UMB Brings Baltimore Students to Farmers Market

November 11, 2019    |  

For the sixth year in a row, the University of Maryland, Baltimore (UMB) gave third-grade students from James McHenry Elementary/Middle School, Robert W. Coleman Elementary School, and George Washington Elementary School a lesson in food and nutrition with the Kids to the Farmers Market Program.

The annual program is organized through a partnership between UMB’s Office of Community Engagement (OCE) and the University of Maryland Medical Center (UMMC). The goal of the program is to show Baltimore City children how to be active and healthy through a hands-on learning program that introduces them to new fresh fruits and vegetables over the course of several weeks.

Third-grade students from James McHenry Elementary/Middle School watch a healthy cooking demonstration with spaghetti squash at the University Farmers Market.

Third-grade students from James McHenry Elementary/Middle School watch a healthy cooking demonstration with spaghetti squash at the University Farmers Market.

“We look forward to this program every year,” says Brian Sturdivant, MSW, UMB’s director of strategic initiatives and community partnerships. “The kids get to come here to UMB, spend some time outside of school, and they get to eat. I couldn’t imagine a better day than that!”

Over the course of three weeks, students from each school take a field trip to the University Farmers Market, which is open every Tuesday from mid-May to mid-November at Plaza Park across from the UMMC.

(View a photo gallery.)

At the market, the children learned about the importance of fresh, locally grown food and how to create a balanced meal with a nutritional guessing game. The students also got to watch a healthy cooking demonstration put on by volunteers from CulinArt. The volunteers showed the students how to prepare spaghetti squash, kale chips, and apple crisp — a healthy alternative to apple pie. The children got to taste each of the recipes prepared in the demonstration, and all were given a recipe book with instructions on how to cook them at home.

(View a video below.)

“I want to show my grandma the apple crisp recipe,” said Shamya, a student at Robert W. Coleman Elementary School. “We usually make cakes together, but this was really good, too, especially with whipped cream!”

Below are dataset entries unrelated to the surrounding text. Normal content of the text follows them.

/-- log2 x (spec/05 R116). Exact for powers of two, irrational otherwise (log 14). -/
def fLog2 (ctl : BitVec 10) (rm : Rm) (x : FVal) : Res :=
  match x with
  | .nan _ => nanRes .f32
  | .inf false => infRes .f32 false
  | .inf true => invalidRes .f32
  | .num n m e =>
    if m = 0 then divZeroRes .f32 true
    else if n then invalidRes .f32
    else
      let E := expOf m e
      if m = 2 ^ m.log2 then
        arithRes .f32 ctl rm (decide (E < 0)) E.natAbs 0 false
      else
        let y := m * 2 ^ (fixBits - m.log2)
        let fr : Int := (log2Bits 120 y 0 : Nat)
        let v : Int := E * 2 ^ 120 + fr
        if 0 ≤ v then arithRes .f32 ctl rm false v.toNat (-120) true
        else arithRes .f32 ctl rm true ((-v).toNat - 1) (-120) true

end Sys2Proof.Machine
end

In addition to the recipe books, the students were given red backpacks and $10 worth of “Kids Bucks,” money they can use to buy produce at the farmers market.

“We want to expand the students’ horizons and we want to make sure they understand the importance of locally sourced foods,” Sturdivant says. “Hopefully they will end up buying something they haven’t tasted before.”

That’s exactly what 8-year-old Julian did. While perusing the colorful selection of fruits and vegetables, Julian discovered dragon beans, a shelling bean that’s purple and tastes sweet.

“My mom likes to cook and experiment with food,” he said. “I’m excited to take these beans home to her!”

The Kids to the Farmers Market Program did not end at the market. On Oct. 29, the program brought all three schools back to UMB for Food Play, an interactive, musical performance put at Westminster Hall by the Hippodrome Foundation, Inc.

(View a Food Play photo gallery.)

The students clapped and danced along with the character, ToBe Fit, the juggling nutrition magician. ToBe taught them about creating healthy eating habits, keeping a balanced diet, and making time to play and exercise. He also taught them the difference between a “Go-Food,” food that’s fresh, healthy, and will keep them energized throughout the day, and a “Whoa-Food,” food that’s processed, unhealthy, and will make them feel tired and sluggish halfway through the day.

At the end of the performance, the students took the “High Five Challenge” where they promised to adopt five healthy habits: play for one hour every day; remember that if I can do it, you can do it, too; eat three square meals a day; read the label before you eat it; and eat five vegetables a day.

The OCE and UMMC are looking forward to partnering again next fall to teach another group of third-graders about health and nutrition.